The view struct approach is something I would only use as a very short lived struct, and I would construct it for one operation at a time, not for the duration of the program. Rust doesn't work well with long lived references. But perhaps if there is only one thread, for this situation it will work.
Well, I can't say why your suggestion was rejected, but it is feasible to mix shared and exclusive access using the view struct, including with methods on the view struct arbitrarily calling each other. This is exactly what Niko describes. It is allowed because &mut &T
is never mutable.
You are right that views are meant to be temporary, as indicated by their lifetime parameter. But they are inexpensive to create, so the burden is really only boilerplate.
You're right, it works as long as no nested method returns a reference, since that would borrow Ctx. That was the sort of thing done in the OP, but who knows if that's what they'll really be doing. It would be good to know more.
Absolutely. I was reacting to their use of Ctx in Program::run
where it looks like it lives for the program duration.
Yes, I cover using Arc and friends immediately below that quote, but while it's generally usable it's not exactly nice. So far, view structs are the closest I've seen to getting both (and it's nice to have a name for the pattern), but they're a pretty heavy hammer.
I wonder why people are desperately trying to seek some third way which would allow them to continue to pretend that their data is clearly organized and nicely separated in layers. That was never true even when you programmed in C# or Swift, why the exact same approach in Rust make you cringe?
Because a language isn't just responsible for expressing the desired behavior, but also for helping us find that desired behavior. Rust is great at the former, but quite bad at the latter: here because doing standard practice to modularize some existing code causes everything to break despite it being logically identical, an issue unique to Rust. This isn't to say Rust made a mistake here, but there's no reason to be confused by people looking for ways to do things better.

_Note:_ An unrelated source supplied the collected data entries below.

theorem admitScene_eq (endK : EndRun) (k : Fin 6) (slot : Fin 32) (origin : Origin) (t : Tables) (b : Bay) : admitScene endK k slot origin t b =
      duckExamine t (if ((admitted k slot origin t b).run k).held = true then admitted k slot origin t b
        else examine endK false k t (admitted k slot origin t b)) := by
  have h := admitted_admits k slot origin t b
  have fires := examineIfFires_openGate (endK := endK) (own := false) (k := k) (t := t) (b := admitted k slot origin t b)
    (by rw [h.run]) (by rw [h.run])
  rw [← fires]
  rfl

/-! ### The new record's examination (R104) -/

theorem examine_of_early {endK : EndRun} {own : Bool} {k : Fin 6} {t : Tables} {c : Bay} {x : Snapshot}
    (snap : (c.run k).snap = some x) (start : (c.run k).clock = 0) (long : 0 < x.duration) :
    examine endK own k t c = examineSteps own k t 256 c := by
  obtain ⟨-, -, -, -, -, -, clock, -, snap', -⟩ := examineSteps_run own k t 256 c
  have early : ((examineSteps own k t 256 c).run k).stepTime < x.duration := by
    rw [RunRec.stepTime, clock, start]
    omega
  rw [examine]
  simp only [snap'.trans snap, Bool.and_eq_true, decide_eq_true_eq]
  exact if_neg fun due => absurd due.2 (Nat.not_le.mpr early)

/-- What an admission with a duration leaves. -/
structure RunsOn (k : Fin 6) (c u : Bay) : Prop where
  claim : u.claim.claim = c.claim.claim
  queue : u.claim.queue = c.claim.queue
  other : ∀ j, j ≠ k → u.run j = c.run j
  state : (u.run k).state = (c.run k).state
  slot : (u.run k).slot = (c.run k).slot
  origin : (u.run k).origin = (c.run k).origin
  clock : (u.run k).clock = (c.run k).clock
  snap : (u.run k).snap = (c.run k).snap

theorem admitScene_runsOn {endK : EndRun} {k : Fin 6} {slot : Fin 32} (origin : Origin) {t : Tables} (b : Bay)
    (long : 0 < (t.scene.get slot).duration.val) :
    RunsOn k (admitted k slot origin t b) (admitScene endK k slot origin t b) := by
  have admits := admitted_admits k slot origin t b
  rw [admitScene_eq]
  generalize admitted k slot origin t b = c at *
  rw [examine_of_early (by rw [admits.run]) (by rw [admits.run]) long]
  have duck (d : Bay) (h : RunsOn k c d) : RunsOn k c (duckExamine t d) := by
    obtain ⟨claim, scene, -⟩ := duckExamine_parts t d
    have record (j : Fin 6) : (duckExamine t d).run j = d.run j := by rw [Bay.run, scene, ← Bay.run]
    exact ⟨by rw [claim, h.claim], by rw [claim, h.queue], fun j ne => by rw [record, h.other j ne],
      by rw [record, h.state], by rw [record, h.slot], by rw [record, h.origin], by rw [record, h.clock],
      by rw [record, h.snap]⟩
  refine duck _ ?_
  split
  · exact ⟨rfl, rfl, fun _ _ => rfl, rfl, rfl, rfl, rfl, rfl⟩
  · obtain ⟨claim, queue, other, state, slot', origin', clock, -, snap, -⟩ := examineSteps_run false k t 256 c
    exact ⟨claim, queue, other, state, slot', origin', clock, snap⟩

/-! ### A record that restarts (R39, R96, R115) -/

/-- A fixture whose scene lanes stand still. -/
def FixtureRun.still (k : Fin 6) (t : Tables) (b : Bay) (x : FixtureRun) : FixtureRun :=
  { x with scene := x.scene.mapC (fun comp l => holdLevel t b comp (some (.run k)) l) }

theorem SameClock.fixtureStill {b c : Bay} (h : SameClock b c) (k : Fin 6) (t : Tables) (x : FixtureRun) :
    x.still k t c = x.still k t b := by
  simp only [FixtureRun.still, h.holdLevel]

theorem eachOf_restartFixture (k : Fin 6) (t : Tables) (b : Bay) (l : List (Fin 16)) (nodup : l.Nodup) :
    eachOf l (restartFixture k t) b =
      { b with fixture := { b.fixture with run := (eachOf l (restartFixture k t) b).fixture.run } } ∧
    ∀ i, (eachOf l (restartFixture k t) b).fixtureRec i =
      if i ∈ l then (b.fixtureRec i).still k t b else b.fixtureRec i :=
  eachOf_updFixture (restartFixture k t) (fun _ b => FixtureRun.still k t b)
    (fun _ b x => funext fun y => (SameClock.of_rest (b' := { b with fixture := x }) rfl rfl).fixtureStill k t y)
    (fun _ _ => rfl) l nodup b
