/-- R130: `WIDE_FLOOR` is absent exactly when the magnitude quotient exceeds 2^127 - 1, and otherwise gives the floor
quotient and remainder, both in range. That this is floor division is the spec's own derivation: "When present, q =
floor(N / y) and r = N - q * y exactly". -/
def Obligations.WideFloorIsFloorDivisionOrAbsent : Prop :=
  ∀ (hi lo : Word) (negN : Bool) (y : Word), y.toInt ≠ 0 → (negN = true → 0 < wideValue hi lo) →
    let n : Int := if negN then -(wideValue hi lo : Int) else (wideValue hi lo : Int)
    (TooLarge n y.toInt → wideFloor hi lo negN y = none) ∧
    (¬TooLarge n y.toInt →
      wideFloor hi lo negN y = some ⟨floorQuotient n y.toInt, floorRemainder n y.toInt⟩ ∧
        Fits (floorQuotient n y.toInt) ∧ Fits (floorRemainder n y.toInt))

/-- R131: `SDIVF p`, for every operand and every `p`. -/
def Obligations.SdivfGivesTheFloorPairOrAbsent : Prop :=
  ∀ (p : Nat) (s : State),
    let n := s.a.toInt * 10 ^ p
    let y := s.b.toInt
    opField (encode (.sdivf p)) = 0x10#8 ∧
    (38 < p → ExecFaults (.sdivf p) s 2) ∧
    (p ≤ 38 → y = 0 → ExecFaults (.sdivf p) s 5) ∧
    (p ≤ 38 → y ≠ 0 → TooLarge n y → ExecAbsent (.sdivf p) s) ∧
    (p ≤ 38 → y ≠ 0 → ¬TooLarge n y →
      ExecCompletes (.sdivf p) s (some (floorQuotient n y)) (some (floorRemainder n y)) none 0x03#8)

/-- R132: `DMDF`, for every operand. -/
def Obligations.DmdfGivesTheFloorPairOrAbsent : Prop :=
  ∀ s : State,
    let n := s.a.toInt * s.b.toInt
    let y := s.c.toInt
    opField (encode .dmdf) = 0x11#8 ∧
    (y = 0 → ExecFaults .dmdf s 5) ∧
    (y < 0 → ExecFaults .dmdf s 6) ∧
    (0 < y → TooLarge n y → ExecAbsent .dmdf s) ∧
    (0 < y → ¬TooLarge n y →
      0 ≤ floorRemainder n y ∧ floorRemainder n y < y ∧
      ExecCompletes .dmdf s (some (floorQuotient n y)) (some (floorRemainder n y)) none 0x03#8)

/-! ### floor_div_mod_converter -/

/-- R150: the converter's postcondition for every truncating pair, with no result out of range. The range is the
spec's own derivation: "Neither qt - 1 nor rt + y can leave the i128 range". -/
def Obligations.FloorConverterMeetsItsPostcondition : Prop :=
  ∀ x y qt rt : Int, Fits x → Fits y → Fits qt → y ≠ 0 → x = qt * y + rt → rt.natAbs < y.natAbs →
    (rt = 0 ∨ rt.sign = x.sign) →
      let fp := floorConvert qt rt y
      x = fp.q * y + fp.r ∧ fp.r.natAbs < y.natAbs ∧ (fp.r ≠ 0 → fp.r.sign = y.sign) ∧ Fits fp.q ∧ Fits fp.r

/-- R152: `DIVMODF`, for every operand; `DIV_OVERFLOW` is code 7. -/
def Obligations.DivmodfGivesTheFloorPair : Prop :=
  ∀ s : State,
    let x := s.a.toInt
    let y := s.b.toInt
    opField (encode .divmodf) = 0x20#8 ∧
    (y = 0 → ExecFaults .divmodf s 5) ∧
    (x = -2 ^ 127 → y = -1 → ExecFaults .divmodf s 7) ∧
    (y ≠ 0 → ¬(x = -2 ^ 127 ∧ y = -1) →
      ExecCompletes .divmodf s (some (floorQuotient x y)) (some (floorRemainder x y)) none 0x03#8)

/-- R16: the floor convention of every command that gives a remainder, read from the result registers. -/
def Obligations.RemaindersFollowTheDivisor : Prop :=
  ∀ (i : Instr) (s t : State) (y : Word),
    (∃ p, i = .sdivf p ∧ y = s.b) ∨ i = .dmdf ∧ y = s.c ∨ i = .divmodf ∧ y = s.b → y.toInt ≠ 0 →
    exec i s = .next t → ∀ r ∈ t.r1, r.toInt.natAbs < y.toInt.natAbs ∧ (r.toInt ≠ 0 → r.toInt.sign = y.toInt.sign)

/-! ### rounding_engine -/

/-- R161, R162: the two tables of the policy selector, mode by mode, and 0 in every mode for `r = 0` (R160). The sign
of the quotient is taken from `q`, the spec's own derivation (R160): "neg = (q < 0) stands for s < 0". -/
def Obligations.RoundIncrementFollowsTheTables : Prop :=
  ∀ q r y : Int,
    (r = 0 → ∀ m, roundIncrement m q r y = 0) ∧
    (r ≠ 0 → 0 ≤ q →
      roundIncrement .floor q r y = 0 ∧ roundIncrement .ceiling q r y = 1 ∧ roundIncrement .up q r y = 1 ∧
        roundIncrement .down q r y = 0) ∧
    (r ≠ 0 → q < 0 →
      roundIncrement .floor q r y = 0 ∧ roundIncrement .ceiling q r y = 1 ∧ roundIncrement .up q r y = 0 ∧
        roundIncrement .down q r y = 1) ∧
    (r ≠ 0 → ∀ m ∈ [RoundingMode.halfUp, .halfDown, .halfEven, .halfCeiling, .halfFloor],
      (2 * r.natAbs < y.natAbs → roundIncrement m q r y = 0) ∧
      (y.natAbs < 2 * r.natAbs → roundIncrement m q r y = 1)) ∧
    (r ≠ 0 → 2 * r.natAbs = y.natAbs →
      roundIncrement .halfUp q r y = (if q < 0 then 0 else 1) ∧
      roundIncrement .halfDown q r y = (if q < 0 then 1 else 0) ∧
      roundIncrement .halfEven q r y = (if (BitVec.ofInt 128 q).getLsbD 0 then 1 else 0) ∧
      roundIncrement .halfCeiling q r y = 1 ∧ roundIncrement .halfFloor q r y = 0)

/-- The engine's value is the exact quotient rounded by the mode, for every mode and both signs of the divisor (95_test_vectors.md
section 2.4, here without the bounds of that check; conflict C2). -/
def Obligations.RoundedValueIsRationalRounding : Prop :=
  ∀ (m : RoundingMode) (n y : Int), y ≠ 0 →
    rounded m ⟨floorQuotient n y, floorRemainder n y⟩ y = roundRational m ((n : ℚ) / (y : ℚ))

/-- R163: `DIVR mode` delivers the floor quotient plus the increment, for every operand. -/
def Obligations.DivrGivesTheRoundedQuotient : Prop :=
  ∀ (m : RoundingMode) (s : State),
    let x := s.a.toInt
    let y := s.b.toInt
    let q := floorQuotient x y
    opField (encode (.divr m)) = 0x30#8 ∧
    (y = 0 → ExecFaults (.divr m) s 5) ∧
    (x = -2 ^ 127 → y = -1 → ExecFaults (.divr m) s 7) ∧
    (y ≠ 0 → ¬(x = -2 ^ 127 ∧ y = -1) →
      ExecCompletes (.divr m) s (some (q + roundIncrement m q (floorRemainder x y) y)) none none 0x01#8)

/-- R164: `SDIVR p, mode`, for every operand and every field value. -/
def Obligations.SdivrGivesTheRoundedQuotientOrAbsent : Prop :=
  ∀ (p : Nat) (m : RoundingMode) (s : State),
    let n := s.a.toInt * 10 ^ p
    let y := s.b.toInt
    let q := floorQuotient n y
    let inc := roundIncrement m q (floorRemainder n y) y
    opField (encode (.sdivr p m)) = 0x31#8 ∧
    (38 < p → ExecFaults (.sdivr p m) s 2) ∧
    (p ≤ 38 → y = 0 → ExecFaults (.sdivr p m) s 5) ∧
    (p ≤ 38 → y ≠ 0 → TooLarge n y ∨ q = 2 ^ 127 - 1 ∧ inc = 1 → ExecAbsent (.sdivr p m) s) ∧
    (p ≤ 38 → y ≠ 0 → ¬(TooLarge n y ∨ q = 2 ^ 127 - 1 ∧ inc = 1) →
      ExecCompletes (.sdivr p m) s (some (q + inc)) none none 0x01#8)

/-- R165: `MDTPR p, mode`, for every operand and every field value; `C` does not occur. -/
def Obligations.MdtprGivesTheRoundedProductOrAbsent : Prop :=
  ∀ (p : Nat) (m : RoundingMode) (s : State),
    let n := s.a.toInt * s.b.toInt
    let y : Int := 10 ^ p
    let q := floorQuotient n y
    let inc := roundIncrement m q (floorRemainder n y) y
    opField (encode (.mdtpr p m)) = 0x32#8 ∧
    (38 < p → ExecFaults (.mdtpr p m) s 2) ∧
    (p ≤ 38 → TooLarge n y ∨ q = 2 ^ 127 - 1 ∧ inc = 1 → ExecAbsent (.mdtpr p m) s) ∧
    (p ≤ 38 → ¬(TooLarge n y ∨ q = 2 ^ 127 - 1 ∧ inc = 1) →
      ExecCompletes (.mdtpr p m) s (some (q + inc)) none none 0x01#8)

/-! ### decimal_text_parser -/

/-- R181, R183, R184: the classification of every byte string. A text the grammar derives gives its value, or kind 4 when
that value does not fit; any other text gives the kind of its defect. -/
def Obligations.ParserClassifiesEveryText : Prop :=
  (∀ n : Numeral, n.scale ≤ 18 → Fits n.coefficient → parseText n.spell = .success n.coefficient n.scale) ∧
  (∀ n : Numeral, ¬(n.scale ≤ 18 ∧ Fits n.coefficient) → parseText n.spell = .error .scaleExceedsMaximum) ∧
  parseText [] = .error .emptyInput ∧
  (∀ t ∈ ([[0x2B#8], [0x2D#8], [0x2E#8], [0x2B#8, 0x2E#8], [0x2D#8, 0x2E#8]] : List (List Byte)),
    parseText t = .error .noDigitsFound) ∧
  (∀ t : List Byte, t ≠ [] →
    t ∉ ([[0x2B#8], [0x2D#8], [0x2E#8], [0x2B#8, 0x2E#8], [0x2D#8, 0x2E#8]] : List (List Byte)) →
    (∀ n : Numeral, n.spell ≠ t) → parseText t = .error .malformedSignOrExponent)

/-- R186: the registers of the stated widths suffice for every text that a 16-bit `TLEN` can name. The widths are the
spec's own derivation. -/
def Obligations.BoundedRegistersSuffice : Prop :=
  ∀ t : List Byte, t.length ≤ 65535 → boundedParseText t = parseText t

/-- R187: formatting then parsing gives back the pair, for every coefficient and every scale of at most 18; the text
has at most 41 bytes. The formatter is one the spec fixes for the test. -/
def Obligations.FormattedPairParsesBack : Prop :=
  ∀ (c : Int) (scale : Nat), Fits c → scale ≤ 18 →
    parseText (formatDecimal c scale) = .success c scale ∧ (formatDecimal c scale).length ≤ 41

/-- R185: `PARSE`, on every text whose bytes have been written; a text with an unwritten byte gives it no next state. -/
def Obligations.ParseDeliversTheClassification : Prop :=
  ∀ s : State,
    opField (encode .parse) = 0x40#8 ∧
    (s.config.textMax < s.tlen.toNat → ExecFaults .parse s 4) ∧
    (s.tlen.toNat ≤ s.config.textMax → (∃ j, j < s.tlen.toNat ∧ Memory.read s.txt j = none) →
      ∀ u, exec .parse s ≠ .next u) ∧
    (∀ t, s.tlen.toNat ≤ s.config.textMax → TextIs s t →
      (∀ c scale, parseText t = .success c scale → ExecCompletes .parse s (some c) none (some scale) 0x05#8) ∧
      (parseText t = .error .emptyInput → ExecCompletes .parse s none none none 0x20#8) ∧
      (parseText t = .error .noDigitsFound → ExecCompletes .parse s none none none 0x40#8) ∧
      (parseText t = .error .malformedSignOrExponent → ExecCompletes .parse s none none none 0x60#8) ∧
      (parseText t = .error .scaleExceedsMaximum → ExecCompletes .parse s none none none 0x80#8))
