-- ==== Sys2Proof/Laws/Values.lean ====
section
/-! SUPPORT. Bit patterns and numbers (00_scope.md R9): what reading a written pattern gives back, magnitudes, and the sign
of a word. -/

namespace Sys2Proof.Machine

/-- Every word reads as a number of the signed 128-bit range. -/
theorem signedValue_inI128 (v : Word) : InI128 (signedValue v) := by
  have h1 := BitVec.le_toInt v
  have h2 := BitVec.toInt_lt (x := v)
  simp only [signedValue, InI128, i128Min, i128Max]
  norm_num at h1 h2
  omega

/-- A number of the range is read back from its pattern: nothing is wrapped (R18). -/
theorem toInt_bits128 {z : Int} (h : InI128 z) : (bits128 z).toInt = z := by
  obtain ⟨h1, h2⟩ := h
  simp only [i128Min, i128Max] at h1 h2
  rw [bits128, BitVec.toInt_ofInt]
  apply Int.bmod_eq_of_le <;> norm_num <;> omega

@[simp] theorem signedValue_bits128 {z : Int} (h : InI128 z) : signedValue (bits128 z) = z := toInt_bits128 h

/-- The magnitude of a word is a `u128`. -/
theorem toNat_magnitude (v : Word) : (magnitude v).toNat = (signedValue v).natAbs := by
  have h := signedValue_inI128 v
  simp only [InI128, i128Min, i128Max] at h
  rw [magnitude, BitVec.toNat_ofNat, Nat.mod_eq_of_lt]
  norm_num
  omega

theorem magnitude_le (v : Word) : (magnitude v).toNat ≤ 170141183460469231731687303715884105728 := by
  have h := signedValue_inI128 v
  simp only [InI128, i128Min, i128Max] at h
  rw [toNat_magnitude]
  omega

theorem signedValue_eq_zero_iff (v : Word) : signedValue v = 0 ↔ v = 0#128 := by
  constructor
  · intro h
    apply BitVec.eq_of_toInt_eq
    simpa [signedValue] using h
  · rintro rfl
    rfl

theorem magnitude_pos {v : Word} (h : signedValue v ≠ 0) : 0 < (magnitude v).toNat := by
  rw [toNat_magnitude]
  omega

@[simp] theorem isNegative_iff (v : Word) : isNegative v = true ↔ signedValue v < 0 := by
  simp [isNegative]

/-- A word is its magnitude with its sign. -/
theorem signedValue_eq_magnitude (v : Word) :
    signedValue v = if isNegative v then -((magnitude v).toNat : Int) else ((magnitude v).toNat : Int) := by
  rw [toNat_magnitude]
  by_cases h : signedValue v < 0
  · rw [if_pos ((isNegative_iff v).mpr h)]
    omega
  · rw [if_neg fun hn => h ((isNegative_iff v).mp hn)]
    omega

/-- `bits_128` is one-to-one on the range. -/
theorem bits128_injective {z z' : Int} (h : InI128 z) (h' : InI128 z') (e : bits128 z = bits128 z') : z = z' := by
  rw [← toInt_bits128 h, ← toInt_bits128 h', e]

@[simp] theorem tenPower_eq (n : Nat) : tenPower n = (10 : Int) ^ n := by simp [tenPower]

theorem scaledBy_eq (x : Word) (n : Nat) : scaledBy x n = signedValue x * (10 : Int) ^ n := by simp [scaledBy]

/-- Both adjusted coefficients are the coefficient times the power that brings its scale up to the larger one (R104). -/
theorem adjustedFirst_eq (c : Word) (s1 s2 : Nat) :
    adjustedFirst c s1 s2 = signedValue c * (10 : Int) ^ (max s1 s2 - s1) := by
  unfold adjustedFirst
  split_ifs with h
  · rw [scaledBy_eq, max_eq_right h.le]
  · rw [max_eq_left (by omega)]
    simp

theorem adjustedSecond_eq (c : Word) (s1 s2 : Nat) :
    adjustedSecond c s1 s2 = signedValue c * (10 : Int) ^ (max s1 s2 - s2) := by
  unfold adjustedSecond
  split_ifs with h
  · rw [scaledBy_eq, max_eq_left h.le]
  · rw [max_eq_right (by omega)]
    simp

/-- At most one side is multiplied, so at least one side is in range (R105). -/
theorem adjusted_one_inI128 (c1 c2 : Word) (s1 s2 : Nat) :
    InI128 (adjustedFirst c1 s1 s2) ∨ InI128 (adjustedSecond c2 s1 s2) := by
  unfold adjustedFirst adjustedSecond
  rcases Nat.lt_or_ge s1 s2 with h | h
  · rw [if_neg (by omega : ¬s2 < s1)]
    exact .inr (signedValue_inI128 c2)
  · rw [if_neg (by omega : ¬s1 < s2)]
    exact .inl (signedValue_inI128 c1)

theorem toNat_sharedScale {s1 s2 : Nat} (h1 : s1 ≤ 18) (h2 : s2 ≤ 18) : (sharedScale s1 s2).toNat = max s1 s2 := by
  rw [sharedScale, BitVec.toNat_ofNat, Nat.mod_eq_of_lt]
  have := max_le h1 h2
  omega

end Sys2Proof.Machine
end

pub struct Ctx<'a> { pub config: &'a Config, pub store: &'a Store, pub renderer: &'a mut Renderer, pub blitter: &'a Blitter, pub current_level: &'a Level, }
If only renderer
is mutable, why not separate it from the rest and use it as the central object, and pass the Ctx as a read-only param. Passing one param is certainly not a burden. Separating the mutable and immutable data is a clean design and works well with Rust. Then there is no need for a view struct as a workaround for borrowing issues.
pub struct Ctx {
pub config: Config,
pub store: Store,
pub blitter: Blitter,
pub current_level: Level,
}
impl Renderer {
fn dothis(&mut self, ctx: &Ctx) {
// ...
}
fn dothat(&mut self, ctx: &Ctx) {
// ...
}
}
I don't understand, that's the same thing you had earlier. If you borrow multiple times from Ctx you'll get the same errors.
I don't! (btw: i edited the mut in my example)
Inside 'GameScreen' and further down in 'Game' there is:
impl Game
{
fn setup(&mut self, ctx: &mut Ctx)
{
// cache or get from cache (load on demand) and return vec
self.tiles = ctx.renderer.prepare_tiles(ctx.store, ctx.current_level);
}
}
If only
renderer
is mutable, why not separate it from the rest and use it as the central object, and pass the Ctx as a read-only param.
Definitely a good option. I will experiment with that as well.
There is one more 'catch' to this all: If at some moment in time we need one extra tiny detail inside the ctx "view struct" we do not have to change all signatures of all functions dependant on it.
What exactly is the problem Ctx living for the duration of the program?